Last edited by CoCoA on Mon Sep 29, 2008 12:12 pm, edited 1 time in total.

amateur
Posts: 42
Joined: Wed Sep 10, 2008 9:41 am
I used a caluclator to check these values out:

A. 0.08 (0.07958 to be exact) = 8%

B. 0.03 = 3%

C. 0.32 = 32%

D. 0.38 = 38%

E. Almost negligible (0%).

My test is 6 weeks away (Nov 8th). It would be really helpful if you could post some feedback from your test.

Wonderacle
Posts: 5
Joined: Wed Oct 01, 2008 4:26 pm
you can first eliminate A, because C contains A

then obbiously it is a binomial experiment, we will use z-table to analyse,
n=100, p(H)=0.5, q=0.5
mean=50, sd=5,

B is equivalent to H</=40, 40 is 2 sd away from mean, so P=0.025,
E is too many sd away from the mean, just forget it,
D is equivalent to H ranged from 48 to 52,
C is ranged from 51 to 55,
so C and D both have the same amount interval difference,
however, D is in the middle, according to the z-table, it has the greatest probability, and it is obviously a lot more than 0.025

CoCoA
Posts: 42
Joined: Wed Sep 03, 2008 5:39 pm
Thanks for the help.

But even if I remembered what a z-table was, I doubt if it is something that would help me on the exam that is now 2 weeks away.
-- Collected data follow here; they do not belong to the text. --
-- T1, T2
theorem test_ret : leaves ((at200 0x00EE).push 0x0208) (fun t => t.pc == 0x0208 && t.sp == 0 && t.stack 0 == 0x0208) = true := by
  decide
theorem test_ret_underflow : leaves (at200 0x00EE) (fun t => t.pc == 0x0202 && t.faultPort == (2, 0x0200, 0x00EE)) = true := by
  decide
-- T5
theorem test_jp : leaves (at200 0x1FFF) (fun t => t.pc == 0x0FFF && t.fault == .none) = true := by decide
-- T6 at 0x200, T7
theorem test_call : leaves (at200 0x220E) (fun t => t.pc == 0x020E && t.sp == 1 && t.stack 0 == 0x0202) = true := by decide
theorem test_call_overflow :
    leaves { at200 0x2300 with sp := 16 } (fun t => t.pc == 0x0202 && t.sp == 16 && t.faultPort == (1, 0x0200, 0x2300)) = true := by
  decide
-- T10
theorem test_jpV0 : leaves ((at200 0xBFFF).setReg 0 0xFF) (fun t => t.pc == 0x10FE) = true := by decide
-- T13, T15, T17, T19
theorem test_seImm : leaves ((at200 0x3F01).setReg 15 1) (fun t => t.pc == 0x0204) = true := by decide
theorem test_sneImm : leaves ((at200 0x4310).setReg 3 0x10) (fun t => t.pc == 0x0202) = true := by decide
theorem test_seReg : leaves (((at200 0x5120).setReg 1 7).setReg 2 8) (fun t => t.pc == 0x0202) = true := by decide
theorem test_sneReg : leaves (((at200 0x9120).setReg 1 7).setReg 2 8) (fun t => t.pc == 0x0204) = true := by decide
-- A2, A4, A6, A7, A8, A9
theorem test_ldImm : leaves (at200 0x6FAB) (fun t => t.reg 15 == 0xAB && t.pc == 0x0202) = true := by decide
theorem test_addImm : leaves ((at200 0x7105).setReg 1 0xFE) (fun t => t.reg 1 == 3 && t.reg VF == 0) = true := by decide
theorem test_ldReg : leaves ((at200 0x8120).setReg 2 0xAB) (fun t => t.reg 1 == 0xAB && t.reg 2 == 0xAB) = true := by decide
theorem test_orReg :
    leaves ((((at200 0x8011).setReg 0 0xF0).setReg 1 0x0F).setReg 15 1) (fun t => t.reg 0 == 0xFF && t.reg VF == 1) = true := by
  decide
theorem test_andReg : leaves (((at200 0x8012).setReg 0 0xF0).setReg 1 0x3C) (fun t => t.reg 0 == 0x30) = true := by decide
theorem test_xorReg : leaves (((at200 0x8013).setReg 0 0xF0).setReg 1 0x3C) (fun t => t.reg 0 == 0xCC) = true := by decide
-- A12, A18
theorem test_addReg : leaves (((at200 0x8014).setReg 0 0xFF).setReg 1 2) (fun t => t.reg 0 == 1 && t.reg VF == 1) = true := by decide
theorem test_addReg_flag_last : leaves (((at200 0x8F14).setReg 15 0x10).setReg 1 0x20) (fun t => t.reg VF == 0) = true := by decide
-- A23, A27
theorem test_sub_equal : leaves (((at200 0x8015).setReg 0 7).setReg 1 7) (fun t => t.reg 0 == 0 && t.reg VF == 1) = true := by decide
theorem test_sub_old_flag : leaves (((at200 0x80F5).setReg 0 5).setReg 15 1) (fun t => t.reg 0 == 4 && t.reg VF == 1) = true := by decide
-- A30, A31
theorem test_shr :
    leaves (((at200 0x8126).setReg 1 0x80).setReg 2 0x55) (fun t => t.reg 1 == 0x40 && t.reg VF == 0 && t.reg 2 == 0x55) = true := by
  decide
theorem test_shr_flag : leaves ((at200 0x8F06).setReg 15 3) (fun t => t.reg VF == 1) = true := by decide
-- A35, A38
theorem test_subn : leaves (((at200 0x8017).setReg 0 2).setReg 1 1) (fun t => t.reg 0 == 0xFF && t.reg VF == 0) = true := by decide
theorem test_subn_flag : leaves (((at200 0x8F17).setReg 15 5).setReg 1 3) (fun t => t.reg VF == 0) = true := by decide
-- A41, A43
theorem test_shl : leaves (((at200 0x810E).setReg 1 0x41).setReg 15 1) (fun t => t.reg 1 == 0x82 && t.reg VF == 0) = true := by decide
theorem test_shl_flag : leaves ((at200 0x8F0E).setReg 15 0x80) (fun t => t.reg VF == 1) = true := by decide
-- A46
theorem test_rnd : leaves { at200 0xC30F with rndIn := some 0xA7 } (fun t => t.reg 3 == 7 && t.reg VF == 0) = true := by decide
-- M2, M4, M5, M7
theorem test_ldI : leaves (at200 0xAFFF) (fun t => t.i == 0x0FFF) = true := by decide
theorem test_addI : leaves ({ at200 0xF01E with i := 0x0FFF }.setReg 0 1) (fun t => t.i == 0x1000 && t.reg VF == 0) = true := by decide
theorem test_addI_wraps : leaves ({ at200 0xF01E with i := 0xFFFF }.setReg 0 2) (fun t => t.i == 1) = true := by decide
theorem test_ldF : leaves ((at200 0xF029).setReg 0 0xFF) (fun t => t.i == 0x04FB) = true := by decide
-- M9, M13
theorem test_ldB :
    leaves ({ at200 0xF033 with i := 0x300 }.setReg 0 156) (fun t => t.read 0x300 == 1 && t.read 0x301 == 5 && t.read 0x302 == 6) = true := by
  decide
theorem test_ldB_out_of_range :
    leaves ({ at200 0xF033 with i := 0xFFE }.setReg 0 123)
      (fun t => t.read 0xFFE == 0 && t.pc == 0x0202 && t.faultPort == (5, 0x0200, 0xF033)) = true := by decide
-- M14, M16
theorem test_stRegs :
    leaves ((((({ at200 0xF255 with i := 0x300 }.setReg 0 1).setReg 1 5).setReg 2 6).setReg 3 9))
      (fun t => t.read 0x300 == 1 && t.read 0x302 == 6 && t.read 0x303 == 0 && t.i == 0x300) = true := by decide
theorem test_stRegs_out_of_range :
    leaves ({ at200 0xF155 with i := 0xFFF }.setReg 0 0x77) (fun t => t.read 0xFFF == 0 && t.faultPort == (5, 0x0200, 0xF155)) = true := by
  decide
-- M19, M21
theorem test_ldRegs_font : leaves (at200 0xFF65) (fun t => t.reg 0 == 0xF0 && t.reg 6 == 0x60 && t.reg 13 == 0x80 && t.reg 15 == 0xF0) = true := by
  decide
theorem test_ldRegs_out_of_range :
    leaves { at200 0xF065 with i := 0x1000 } (fun t => t.reg 0 == 0 && t.faultPort == (5, 0x0200, 0xF065)) = true := by decide
-- DS1
theorem test_cls :
    leaves { at200 0x00E0 with disp := Disp.flip (Disp.flip blankDisp 5 7) 31 63 } (fun t => t.disp == blankDisp) = true := by decide
-- DS15, DS14
theorem test_drw_clips :
    leaves (({ at200 0xD125 with i := 0x19 }.setReg 1 62).setReg 2 30)
      (fun t => t.disp == Disp.flip (Disp.flip (Disp.flip blankDisp 30 62) 30 63) 31 62 && t.reg VF == 0) = true := by decide
theorem test_drw_collides :
    leaves { poke (at200 0xD011) 0x300 0xC0 with i := 0x300, disp := Disp.flip blankDisp 0 1 }
      (fun t => t.disp == Disp.flip blankDisp 0 0 && t.reg VF == 1) = true := by decide
-- DS6w: the other edge mode
theorem test_drawSprite_wraps :
    (match drawSprite .wrap 0 1 2 ({ poke (poke (at200 0xD012) 0x300 0xC0) 0x301 0xC0 with i := 0x300 }.setReg 1 31) with
      | .next t => t.disp == Disp.flip (Disp.flip (Disp.flip (Disp.flip blankDisp 31 0) 31 1) 0 0) 0 1
      | .fault _ => false
      | .refused _ => false) = true := by decide
-- K2, K6
theorem test_skp : leaves ({ at200 0xE39E with keys := 0xFF7F }.setReg 3 7) (fun t => t.pc == 0x0202) = true := by decide
theorem test_skp_index : leaves ((at200 0xE09E).setReg 0 16) (fun t => t.pc == 0x0202 && t.faultPort == (6, 0x0200, 0xE09E)) = true := by
  decide
-- K3, K7
theorem test_sknp : leaves ((at200 0xE3A1).setReg 3 7) (fun t => t.pc == 0x0204) = true := by decide
theorem test_sknp_index : leaves ((at200 0xE0A1).setReg 0 0xFF) (fun t => t.faultPort == (6, 0x0200, 0xE0A1)) = true := by decide
-- K8, K9
theorem test_ldVxK_waits : leaves ((at200 0xF30A).setReg 3 0x55) (fun t => t == (at200 0xF30A).setReg 3 0x55) = true := by decide
theorem test_ldVxK : leaves { at200 0xF30A with keys := 0x0080 } (fun t => t.reg 3 == 7 && t.pc == 0x0202) = true := by decide
-- K12, K14, K15
theorem test_ldVxDt : leaves { at200 0xF207 with dt := 14 } (fun t => t.reg 2 == 14 && t.dt == 14) = true := by decide
theorem test_ldDtVx : leaves { at200 0xF015 with dt := 9 } (fun t => t.dt == 0 && t.pc == 0x0202) = true := by decide
theorem test_ldStVx : leaves ((at200 0xFA18).setReg 10 0xFF) (fun t => t.st == 0xFF) = true := by decide
theorem test_ldStVx_tone : cycleResult ((at200 0xFA18).setReg 10 0xFF) = ⟨.ok, false, true⟩ := by decide
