-- ==== Sys2Proof/Syntax.lean ====
section
/-!
DEFINITION. The instructions and events of spec/opcode_table.json: one constructor a row. An op word carries the
fields of its format (R32) and, where its op uses extension bits, the bits it received (R27, R41-R44).
-/
namespace Sys2Proof

/-- Format RRR (R32). -/
structure RRR where
  d : BitVec 6
  a : BitVec 6
  b : BitVec 6
  m : BitVec 4
  deriving DecidableEq, Repr

/-- Format RI (R32). -/
structure RI where
  d : BitVec 6
  a : BitVec 6
  imm : BitVec 10
  deriving DecidableEq, Repr

/-- Format I16 (R32). -/
structure I16 where
  d : BitVec 6
  imm : BitVec 16
  deriving DecidableEq, Repr

/-- Format BP (R32). -/
structure BP where
  b : BitVec 3
  disp : BitVec 19
  deriving DecidableEq, Repr

/-- Format BX (R32); bits 11:0 are zero. -/
structure BX where
  b : BitVec 3
  q : BitVec 3
  f : BitVec 4
  deriving DecidableEq, Repr

/-- Format LP (R32): `e` is the 12-bit end field. -/
structure LP where
  s : BitVec 6
  f : BitVec 4
  e : BitVec 12
  deriving DecidableEq, Repr

/-- Format MM (R32). -/
structure MM where
  t : BitVec 6
  base : BitVec 6
  ty : BitVec 3
  off : BitVec 7
  deriving DecidableEq, Repr

/-- Format CH (R32); bits 12:0 are zero. -/
structure CH where
  t : BitVec 6
  lane : BitVec 3
  deriving DecidableEq, Repr

/-- Format XM (R32). -/
structure XM where
  dst : BitVec 4
  sa : BitVec 4
  sb : BitVec 4
  cnt : BitVec 10
  deriving DecidableEq, Repr

/-- A region entry of the image (R204). -/
structure Region where
  /-- first byte -/
  base : Nat
  /-- 0 scratchpad, 1 vault, 2 DRAM -/
  space : Nat
  staged : Bool
  race : Bool
  guard : Bool
  size : Nat
  rcbase : Nat
  /-- some zero field of the entry is nonzero -/
  bad : Bool := false
  deriving DecidableEq, Repr

/-- One code section: the code part and the segment table of a share (R164, R320). -/
structure CodeSection where
  code : List Byte
  segs : List Word
  deriving DecidableEq, Repr

/-- Initial contents of one region of one tile or quad (R72, R320, R336). -/
structure ImageData where
  /-- 0 scratchpad of a tile (`index` its partition-relative number), 1 vault of a quad -/
  space : Nat
  index : Nat
  addr : Nat
  bytes : List Byte
  deriving DecidableEq, Repr

/-- A program image (R320). The spec gives the header's contents and not its bits, so an image is held as these
contents beside its raw bytes (DESIGN CHOICE, log 6). Node descriptors are the raw words of R323. -/
structure Image where
  raw : List Byte
  pw : Nat
  ph : Nat
  entry : Nat
  pmax : Nat
  /-- the `.share` word of the context of each partition-relative tile (R164) -/
  shares : List Word
  sections : List CodeSection
  /-- for each partition-relative tile, the index of its section -/
  sectionOf : List Nat
  regions : List Region
  /-- deferral queue declaration words of each tile's context (R136) -/
  deferqs : List (List Word)
  /-- the occupancy declaration, eight words (R322) -/
  declare : List Word
  /-- node descriptors, eight words each (R323) -/
  nodes : List (List Word)
  /-- per node, the tile entry table in GRANK order (R323) -/
  entries : List (List Word)
  /-- per node, one 128-byte route table a quad of its group (R273) -/
  routes : List (List (List Byte))
  data : List ImageData
  deriving DecidableEq, Repr

/-- A submission ring or the management ring of a port (R395, R396). -/
inductive RingId where
  | queue (q : BitVec 4)
  | mgmt (port : BitVec 1)
  deriving DecidableEq, Repr

/-- A command taken from a ring: its slot (R398) and what the firmware read from host memory for it. -/
structure Cmd where
  port : BitVec 1
  ring : RingId
  ctag : BitVec 32
  buf : Word
  /-- words 2 to 15 of the slot -/
  params : List Word
  /-- bytes read from the host address among the parameters -/
  data : List Byte
  /-- the image those bytes hold (LOAD_IMAGE) -/
  image : Option Image
  deriving DecidableEq, Repr

/-- Where a soft error strikes (R269, R283, R349). -/
inductive SoftSite where
  /-- a scratchpad word of tile `ltid`, share-relative address -/
  | scratchpad (ltid addr : Nat)
  /-- the shadow copy of a staged scratchpad word -/
  | spShadow (ltid addr : Nat)
  /-- scalar register, vector register, mask: any register file word -/
  | register (ltid n : Nat)
  /-- accumulator or x register -/
  | accumulator (ltid n : Nat)
  /-- IMEM or segment table word -/
  | imem (ltid addr : Nat)
  /-- node-start snapshot or effect log -/
  | snapshot (ltid : Nat)
  /-- a vault word of a partition: relative quad (qc, qr) and BYTE -/
  | vault (pid qc qr addr : Nat)
  /-- a commons word -/
  | commons (cid addr : Nat)
  /-- a DRAM word of a job -/
  | dram (pid addr : Nat)
  /-- an entry of the map copy in the router of a quad -/
  | mapCopy (quad entry : Nat)
  /-- an entry of the map store in the Hilum -/
  | mapStore (entry : Nat)
  /-- a map word of a partition in an engine: a level-1 entry, or an entry of the level-2 table below it (R347) -/
  | mapSram (engine pid l1 : Nat) (l2 : Option Nat)
  deriving DecidableEq, Repr
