/-- A mask register. -/
def Ctx.rdK (x : Ctx) (n : BitVec 3) : Word := x.k[n.toNat]'(n.isLt)

/-- A stream register. -/
def Ctx.rdA (x : Ctx) (n : BitVec 4) : Stream := x.a[n.toNat]'(n.isLt)

/-- The DCYC value at which the bundle issues (R7). -/
def Tile.c (t : Tile) : Nat := t.ct.now

/-- A scalar register of the context in focus. -/
def Tile.s (t : Tile) (n : BitVec 6) : Word := t.ct.cx.rdS n

/-- A scalar register as a cardinal. -/
def Tile.sN (t : Tile) (n : BitVec 6) : Nat := (t.s n).toNat

/-- A vector register of the context in focus. -/
def Tile.v (t : Tile) (n : BitVec 6) : Vec := t.ct.cx.rdV (n.setWidth 5)

/-- The low three bits of a field that names a mask, a q bit or a b register. -/
def low3 (n : BitVec 6) : BitVec 3 := n.setWidth 3

/-- Change the register state. -/
def Tile.onCx (t : Tile) (f : Ctx → Ctx) : Tile := { t with ct := { t.ct with cx := f t.ct.cx } }

/-- Change the sequencer state. -/
def Tile.onSq (t : Tile) (f : Seq → Seq) : Tile := { t with ct := { t.ct with sq := f t.ct.sq } }

/-- Is a trap handler running (R261)? -/
def Tile.inHandler (t : Tile) : Bool := t.ct.trap.isSome

/-- Does the slot hold a context? An empty slot has no IMEM share. -/
def Context.full (k : Context) : Bool := k.isize != 0

/-- Does the slot hold a context of this partition? -/
def Context.isOf (k : Context) (pid : Nat) : Bool := k.full && k.pid == pid

/-- The context of a partition that a tile holds, wherever it stands (R264). -/
def Tile.contextOf (t : Tile) (pid : Nat) : Option Context := (t.ct :: t.standby.toList ++ t.streamed).find? (·.isOf pid)

/-- PHASE.NUM (R195). -/
def Ctx.phaseNum (x : Ctx) : Nat := bits x.phase.toNat 11 0

/-- PHASE.BPH (R195, R376). -/
def Ctx.bph (x : Ctx) : Nat := bits x.phase.toNat 27 16

/-! ### Causes -/

/-- The code of a cause (R251). -/
def Cause.code : Cause → Nat
  | .illegalOp => 0x01
  | .zeroWord => 0x02
  | .slotOrder => 0x03
  | .packetCross => 0x04
  | .misalignedTarget => 0x05
  | .unpreparedTarget => 0x06
  | .prematureTransfer => 0x07
  | .staleTarget => 0x08
  | .rstackOverflow => 0x09
  | .rstackUnderflow => 0x0A
  | .loopOverflow => 0x0B
  | .landingCollision => 0x0C
  | .rejoinLate => 0x0D
  | .binary n => 0x10 + n.val
  | .decimal n => 0x18 + n.val
  | .accSat => 0x1D
  | .shapeFault => 0x20
  | .streamExhausted => 0x21
  | .guardGranule => 0x23
  | .alignment => 0x24
  | .race => 0x28
  | .missedPromise => 0x30
  | .translation => 0x31
  | .engineOverrun => 0x32
  | .brokenObject => 0x38
  | .segMismatch => 0x40
  | .shadowMismatch => 0x41
  | .checksum => 0x42
  | .ueReplay => 0x48
  | .drift => 0x49
  | .channelTag => 0x4A
  | .channelEmpty => 0x4B
  | .deferqOverflow => 0x50
  | .deferqUnderflow => 0x51
  | .trapInstr => 0x60

/-- The class of a cause (R251). BROKEN_OBJECT and CHECKSUM are raised only where their enables ask for it. -/
def Cause.cls : Cause → CauseClass
  | .segMismatch | .shadowMismatch | .checksum => .silent
  | .missedPromise | .translation | .ueReplay | .drift | .channelTag => .replay
  | _ => .precise

/-- The class under which a detected cause is handled (R251, R269). -/
def Det.cls (d : Det) : CauseClass := if d.silent then .silent else d.cause.cls

/-- Is a cause charged to the bundle that issued at `issue` one of a handler: raised while one runs, or charged to a bundle of the one
that the context last left (R262)? -/
def Tile.nests (t : Tile) (issue : Nat) : Bool := t.inHandler || t.ct.handled.any fun h => h.1 ≤ issue && issue < h.2

/-- Record a cause charged to the bundle now issuing, detected at cycle `det` (R255). -/
def Tile.raiseAt (t : Tile) (cause : Cause) (tval : Nat) (slot det : Nat) : Tile :=
  { t with dets := t.dets ++ [{
      cause := cause, tval := BitVec.ofNat 64 tval, slot := slot, issue := t.ct.now, addr := t.ct.sq.pc, det := det
      nest := t.nests t.ct.now }] }

/-- trap(cause, value) at issue (R19, R255). -/
def Tile.raise (t : Tile) (cause : Cause) (tval slot : Nat) : Tile := t.raiseAt cause tval slot t.ct.now

/-- Record a cause charged to an earlier bundle and found now (R255). -/
def Tile.found (t : Tile) (cause : Cause) (tval slot issue addr : Nat) : Tile :=
  { t with dets := t.dets ++ [{
      cause := cause, tval := BitVec.ofNat 64 tval, slot := slot, issue := issue, addr := addr, det := t.ct.now
      nest := t.nests issue }] }

/-- The meaning of an op that traps at issue: nothing but the cause. -/
def trapOut (cause : Cause) (tval slot : Nat) (s : State) : Out := onTile (·.raise cause tval slot) s

/-- The value the opcode map's ILLEGAL_OP puts in TVAL, which no rule lays out (DESIGN CHOICE, log 7). -/
def Tile.freeTval (t : Tile) : Nat := (Config.freeTval t.ct.sq.pc t.c t.ltid t.ct.cx.partid.toNat).toNat

/-! ### Landing -/

/-- DCLASS and DNUM of a destination (R40). -/
def Dest.codes : Dest → Nat × Nat
  | .s n => (0, n.toNat)
  | .v n => (1, n.toNat)
  | .k n => (2, n.toNat)
  | .q n => (3, n.toNat)
  | .qAll => (3, 8)
  | .stream n => (4, n.toNat)

/-- DCLASS and DNUM in the places of part 9 (R37, R40). -/
def Dest.tval (d : Dest) : Nat := d.codes.1 * 2 ^ 16 + d.codes.2 * 2 ^ 10

/-- A result to s0 is discarded: no register result (R37, R170). Its flags are still set. -/
def Dest.isS0 : Dest → Bool
  | .s n => n == 0
  | _ => false

/-- Do two landings name one register? QMOV of all eight counts as each q bit (R37, R149). -/
def Dest.clash : Dest → Dest → Bool
  | .qAll, .q _ => true
  | .q _, .qAll => true
  | .qAll, .qAll => true
  | .s m, .s n => m == n && m != 0
  | a, b => a == b

/-- The register in which two clashing landings meet: the q bit, where only one of them takes all eight (R37). -/
def Dest.meet : Dest → Dest → Dest
  | .qAll, .q n => .q n
  | d, _ => d

/-- Add a result: visible from `due`, its source read at `rdAt`. -/
def Tile.addResult (t : Tile) (dest : Dest) (due rdAt : Nat) (src : Src) (be : Word) (fl : Nat) (slot : Nat) : Tile :=
  { t with
    ct := { t.ct with inflight := t.ct.inflight ++ [{
      id := t.uid, dest := dest, due := due, rdAt := rdAt, src := src, be := be, fl := BitVec.ofNat 14 fl
      issue := t.ct.now, slot := slot, addr := t.ct.sq.pc, phase := t.ct.cx.phaseNum }] }
    uid := t.uid + 1 }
I guess I just have to accept that I will get Probability questions wrong.

JcraigMSU
Posts: 13
Joined: Wed Aug 06, 2008 9:25 am
I wouldn't get discouraged by thinking you will get some wrong. Acknowledging it will probably help you be more successful on the exam. I don't believe it is their intention people get 100% on the math GRE.